▶ _WHAT YOU WILL DO_:
Of all the lines below, output only those starting at the one with "35 => some (0, 1023)" and ending at the one with "def Settings.get (t : Settings) : Nat → Nat", both ends included, exactly as written.

Dataset records
-- ==== Sys2Proof/Machine/Stored.lean ====
section
/-! DEFINITION. Stored settings (12): the settings by identifier, their ranges and adjustments (R9, R47, R164, R185), the
dictionary's edits (R130, R131), the regions of the serial memory, their validity, loading and saving (R184, R186). -/

namespace Sys2Proof.Machine

/-! ## Settings by identifier (table of R184) -/

/-- The range of a setting, none where the identifier names no setting. -/
def settingRange : Nat → Option (Nat × Nat)
  | 1 => some (0, 3)
  | 2 => some (0, 3)
  | 3 => some (0, 3)
  | 4 => some (0, 3)
  | 5 => some (1, 60)
  | 6 => some (0, 2047)
  | 7 => some (0, 2047)
  | 8 => some (0, 2047)
  | 9 => some (0, 2047)
  | 10 => some (0, 2047)
  | 11 => some (0, 2047)
  | 12 => some (1, 2048)
  | 13 => some (10, 1000)
  | 14 => some (0, 600)
  | 15 => some (0, 63)
  | 16 => some (6, 48)
  | 17 => some (0, 999)
  | 18 => some (720, 14400)
  | 19 => some (0, 14040)
  | 20 => some (0, 3)
  | 21 => some (0, 48)
  | 22 => some (0, 48)
  | 23 => some (0, 48)
  | 24 => some (0, 1)
  | 25 => some (1, 5)
  | 26 => some (2, 5)
  | 27 => some (0, 9)
  | 28 => some (0, 31)
  | 29 => some (0, 3)
  | 30 => some (100, 1000)
  | 31 => some (0, 7)
  | 32 => some (0, 255)
  | 33 => some (256, 1023)
  | 34 => some (1, 6)
  | 35 => some (0, 1023)
  | 36 => some (0, 1023)
  | 37 => some (720, 5760)
  | 38 => some (100, 1440)
  | 39 => some (100, 7200)
  | 40 => some (0, 7200)
  | 41 => some (1, 50)
  | _ => none

/-- The value of a setting, by identifier, as a SETTING-WRITE's reply carries it. -/
def Settings.get (t : Settings) : Nat → Nat
  | 1 => t.deskLevel[0]
  | 2 => t.deskLevel[1]
  | 3 => t.deskLevel[2]
  | 4 => t.deskLevel[3]
  | 5 => t.silence
  | 6 => t.storedMask[0].toNat
  | 7 => t.storedMask[1].toNat
  | 8 => t.storedMask[2].toNat
  | 9 => t.storedMask[3].toNat
  | 10 => t.fullReserve
  | 11 => t.low
  | 12 => t.high
  | 13 => t.holdTime
  | 14 => t.heldTimeout
  | 15 => t.house.font
  | 16 => t.house.size
  | 17 => t.house.leading
  | 18 => t.house.measure
  | 19 => t.house.indent
  | 20 => t.house.align.code
  | 21 => t.house.spMin
  | 22 => t.house.spNorm
  | 23 => t.house.spMax
  | 24 => t.house.hyphenation.toNat
  | 25 => t.house.minBefore
  | 26 => t.house.minAfter
  | 27 => t.house.ladder
  | 28 => t.house.mask.bits
  | 29 => t.house.rounding.code
  | 30 => t.confirmTimeout
  | 31 => t.retryLimit
  | 32 => t.soak
  | 33 => t.aref
  | 34 => t.avgK
  | 35 => t.weakThreshold
  | 36 => t.failThreshold
  | 37 => t.maxTake / 10
  | 38 => t.cutMargin
  | 39 => t.cutReserve
  | 40 => t.reverseLimit
  | 41 => t.lowThreshold
  | _ => 0

/-- A house default set, with the adjustments of the job code's own commands (R9). -/
def Format.setHouse (id n : Nat) (f : Format) : Format :=
  match id with
  | 15 => { f with font := n }
  | 16 => f.withSize n
  | 17 => f.withLeading n
  | 18 => f.withMeasure n
  | 19 => f.withIndent n
  | 20 => { f with align := alignOf n }
  | 21 => { f with spMin := n }.orderSpaces
  | 22 => { f with spNorm := n }.orderSpaces
  | 23 => { f with spMax := n }.orderSpaces
  | 24 => { f with hyphenation := decide (n ≠ 0) }
  | 25 => { f with minBefore := n }
  | 26 => { f with minAfter := n }
  | 27 => { f with ladder := n }
  | 28 => { f with mask := ExcSet.ofBits n }
  | 29 => { f with rounding := roundingOf n }
  | _ => f

/-- The order FULL-RESERVE ≤ LOW < HIGH restored (R47). -/
def Settings.orderThresholds (t : Settings) : Settings :=
  let low := max t.low t.fullReserve
  { t with low := low, high := max t.high (low + 1) }

/-- The cut reserve raised to the cut margin (R164). -/
def Settings.orderCut (t : Settings) : Settings := { t with cutReserve := max t.cutReserve t.cutMargin }

/-- A setting set to a value in its range, with its owner's adjustments (R185). -/
def Settings.set (id n : Nat) (t : Settings) : Settings :=
  match id with
  | 1 => { t with deskLevel := t.deskLevel.set 0 n }
  | 2 => { t with deskLevel := t.deskLevel.set 1 n }
  | 3 => { t with deskLevel := t.deskLevel.set 2 n }
  | 4 => { t with deskLevel := t.deskLevel.set 3 n }
  | 5 => { t with silence := n }
  | 6 => { t with storedMask := t.storedMask.set 0 (BitVec.ofNat 11 n) }
  | 7 => { t with storedMask := t.storedMask.set 1 (BitVec.ofNat 11 n) }
  | 8 => { t with storedMask := t.storedMask.set 2 (BitVec.ofNat 11 n) }
  | 9 => { t with storedMask := t.storedMask.set 3 (BitVec.ofNat 11 n) }
  | 10 => { t with fullReserve := n }.orderThresholds
  | 11 => { t with low := n }.orderThresholds
  | 12 => { t with high := n }.orderThresholds
  | 13 => { t with holdTime := n }
  | 14 => { t with heldTimeout := n }
  | 30 => { t with confirmTimeout := n }
  | 31 => { t with retryLimit := n }
  | 32 => { t with soak := n }
  | 33 => { t with aref := n }
  | 34 => { t with avgK := n }
  | 35 => { t with weakThreshold := n }
  | 36 => { t with failThreshold := n }
  | 37 => { t with maxTake := 10 * n }
  | 38 => { t with cutMargin := n }.orderCut
  | 39 => { t with cutReserve := n }.orderCut
  | 40 => { t with reverseLimit := n }
  | 41 => { t with lowThreshold := n }
  | _ => { t with house := t.house.setHouse id n }

/-- A write of a setting: the value is clamped to the range, then set (R185). -/
def Settings.write (id : Nat) (v : Int) (t : Settings) : Settings :=
  match settingRange id with
  | some (lo, hi) => t.set id (clampInt lo hi v).toNat
  | none => t

/-! ## Trims and bases (R29, R147) -/

/-- A signed trim or a base clamped to the range of its kind. -/
def clampTrim (lo hi : Int) (v : Int) : Int := clampInt lo hi v

/-- The stored trims clamped to their ranges. -/
def Trims.clamped (t : Trims) : Trims :=
  { lens := t.lens.map (clampTrim (-200) 200), base := t.base.map (clampTrim (-50) 50), expo := t.expo.map (clampNat 1 255) }

/-! ## The dictionary (R128, R130, R131) -/

/-- The count of entries in use. -/
def dictCount (d : Dictionary) : Nat := (d.toList.map List.length).sum

/-- A word of a request is valid: 2 to 24 bytes, each a letter. -/
def validWord (w : List Byte) : Bool := decide (2 ≤ w.length ∧ w.length ≤ 24) && w.all isLetter

/-- A break list is valid for a word of a length: at most 12 positions, strictly increasing, each from 1 to the length
less 1. -/
def validBreaks (len : Nat) (bs : List Nat) : Bool :=
  decide (bs.length ≤ 12) && increasing bs && bs.all fun b => decide (1 ≤ b ∧ b < len)

/-- A word in lower case. -/
def foldWord (w : List Byte) : List Byte := w.map fold

/-- The entry of a word removed from its chain. -/
def dictRemove (w : List Byte) (d : Dictionary) : Dictionary :=
  put d (bucketOf w) (d[bucketOf w].filter fun e => decide (e.word ≠ w))

/-- An entry placed at the head of its word's chain. -/
def dictPush (e : DictEntry) (d : Dictionary) : Dictionary := put d (bucketOf e.word) (e :: d[bucketOf e.word])

/-- An entry restored at start-up, at the tail of its word's chain, unless it breaks the rules of DICT-ADD, is a second
entry of its word, or finds the pool full (R184). -/
def restoreEntry (p : Dictionary × Nat) (e : DictEntry) : Dictionary × Nat :=
  let (d, n) := p
  let w := foldWord e.word
  if validWord e.word && validBreaks w.length e.breaks && (lookupWord d w).isNone && decide (n < Config.maxEntries) then
    (put d (bucketOf w) (d[bucketOf w] ++ [{ e with word := w }]), n + 1)
  else (d, n)

/-- A dictionary restored from the stored chains, bucket by bucket. -/
def restoreDict (chains : Dictionary) : Dictionary :=
  (chains.toList.flatten.foldl restoreEntry (Config.emptyDictionary, 0)).1

/-! ## Descriptors and width tables at start-up (R83, R184) -/

/-- Every field of a descriptor is in its range (table of "The font directory"). -/
def Descriptor.inRange : Descriptor → Bool
  | .empty _ => true
  | .font _ level strip table density substitute _ _ =>
    decide (level ≤ 3 ∧ 1 ≤ strip ∧ strip ≤ 255 ∧ table ≤ 23 ∧ 64 ≤ density ∧ density ≤ 192 ∧ 0x21 ≤ substitute ∧
      substitute ≤ 0x7F)
  | .gate level target size leading _ =>
    decide (level ≤ 3 ∧ target ≤ 63) && (size.all fun z => decide (6 ≤ z ∧ z ≤ 48)) &&
      leading.all fun n => decide (n ≤ 999)

/-- The strip code of a font descriptor. -/
def Descriptor.strip : Descriptor → Option Nat
  | .font _ _ c _ _ _ _ _ => some c
  | _ => none

/-- Some font descriptor other than number `n` holds a strip code. -/
def stripHeld (ds : Vector Descriptor 64) (n : Fin 64) (c : Nat) : Bool :=
  (List.finRange 64).any fun i => decide (i ≠ n) && decide (ds[i].strip = some c)

/-- A stored descriptor as loaded: EMPTY with a field out of range, or with a strip code that a lower-numbered font
descriptor holds. `ds` holds the descriptors loaded so far. -/
def loadDescriptor (stored ds : Vector Descriptor 64) (n : Fin 64) : Vector Descriptor 64 :=
  let d := stored[n]
  let taken := match d.strip with
    | some c => stripHeld ds n c
    | none => false
  if d.inRange && !taken then put ds n d else ds

def loadDescriptors (stored : Vector Descriptor 64) : Vector Descriptor 64 :=
  (List.finRange 64).foldl (loadDescriptor stored) Config.emptyDirectory.desc

/-- A width table as loaded: an unloaded one has every entry 0 (R79), and a width is at most 96. -/
def loadTable (t : WidthTable) : WidthTable :=
  if t.loaded then { t with widths := t.widths.map (min 96) } else ⟨Vector.replicate 96 0, false⟩

/-! ## Regions (R184) -/

/-- The 16-bit sum of a region's content bytes. -/
def sum16 (bs : List Byte) : BitVec 16 := bs.foldl (fun a b => a + b.setWidth 16) 0

/-- A region is valid: its check word is the complement of its sum word, and its sum word is the sum of its bytes. -/
def regionValid (sum check : BitVec 16) (bytes : List Byte) : Bool := decide (check = ~~~sum) && decide (sum = sum16 bytes)

/-- The settings as loaded from stored values: each clamped and adjusted as a write of it, in identifier order. -/
def loadSettings (values : Vector Int 41) : Settings :=
  (List.finRange 41).foldl (fun t i => t.write (i.val + 1) values[i]) Config.settings

/-- What the settings region gives at start-up. -/
structure LoadedSettings where
  settings : Settings
  dir : Directory
  trims : Trims
  deriving DecidableEq, Repr

/-- The settings region loaded, or the defaults (R184). -/
def loadSettingsRegion (r : SettingsRegion) : LoadedSettings :=
  if regionValid r.sum r.check (Config.settingsBytes r.contents) then
    { settings := loadSettings r.contents.values
      dir := { desc := loadDescriptors r.contents.desc, tables := r.contents.tables.map loadTable }
      trims := r.contents.trims.clamped }
  else { settings := Config.settings, dir := Config.emptyDirectory, trims := Config.trims }

/-- The dictionary region loaded, or an empty dictionary (R184). -/
def loadDictRegion (r : DictRegion) : Dictionary :=
  if regionValid r.sum r.check (Config.dictionaryBytes r.contents) then restoreDict r.contents.chains
  else Config.emptyDictionary

/-! ## Saving (R186) -/

/-- The contents of the settings region as they stand. -/
def settingsImage (s : State) : SettingsImage :=
  { values := Vector.ofFn fun i => (s.settings.get (i.val + 1) : Int), desc := s.dir.desc, tables := s.dir.tables
    trims := s.imaging.written }

/-- The contents of the dictionary region as they stand. -/
def dictImage (s : State) : DictImage := { count := dictCount s.dict, chains := s.dict }

/-- A settings save begun: the contents are copied, and the region's sum and check words are written as 0 (R186). -/
def beginSaveSettings (s : State) : State :=
  { s with serial := { s.serial with
      settings := { s.serial.settings with sum := 0, check := 0 }, save := some (.settings (settingsImage s)) } }

/-- A dictionary save begun. -/
def beginSaveDictionary (s : State) : State :=
  { s with serial := { s.serial with
      dict := { s.serial.dict with sum := 0, check := 0 }, save := some (.dictionary (dictImage s)) } }

/-- The save in flight has written its check word: the region holds the contents copied, their sum and its complement. -/
def endSave (s : State) : State :=
  match s.serial.save with
  | none => s
  | some (.settings m) =>
    let sum := sum16 (Config.settingsBytes m)
    { s with serial := { s.serial with settings := { contents := m, sum := sum, check := ~~~sum }, save := none } }
  | some (.dictionary m) =>
    let sum := sum16 (Config.dictionaryBytes m)
    { s with serial := { s.serial with dict := { contents := m, sum := sum, check := ~~~sum }, save := none } }

/-- A settings save is in flight. -/
def savingSettings (s : State) : Bool :=
  match s.serial.save with
  | some (.settings _) => true
  | _ => false

/-- A dictionary save is in flight. -/
def savingDictionary (s : State) : Bool :=
  match s.serial.save with
  | some (.dictionary _) => true
  | _ => false

/-! ## Start-up (R187) -/

/-- The controller right after start-up, its serial memory as it stands with any save ended where it had got to; the
commands that wait are kept. -/
def startUp (s : State) : State :=
  let l := loadSettingsRegion s.serial.settings
  let t := l.settings
  { links := #v[Link.start t.storedMask[0], Link.start t.storedMask[1], Link.start t.storedMask[2],
                Link.start t.storedMask[3]]
    store := Store.start
    jobs := Vector.replicate 32 Job.free
    queue := { entry := [], resume := none, rerun := [] }
    dir := l.dir
    mount := MountTable.start
    engine := Engine.start
    dict := loadDictRegion s.serial.dict
    buffer := []
    imaging := Imaging.start l.trims t
    film := Film.start
    proof := ProofChannel.start
    settings := t
    serial := { s.serial with save := none }
    port := startUpCommands
    pending := s.pending }

end Sys2Proof.Machine
end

▶ _RESPONSE TO THE EXERCISE_:
  | 35 => some (0, 1023)
  | 36 => some (0, 1023)
  | 37 => some (720, 5760)
  | 38 => some (100, 1440)
  | 39 => some (100, 7200)
  | 40 => some (0, 7200)
  | 41 => some (1, 50)
  | _ => none

/-- The value of a setting, by identifier, as a SETTING-WRITE's reply carries it. -/
def Settings.get (t : Settings) : Nat → Nat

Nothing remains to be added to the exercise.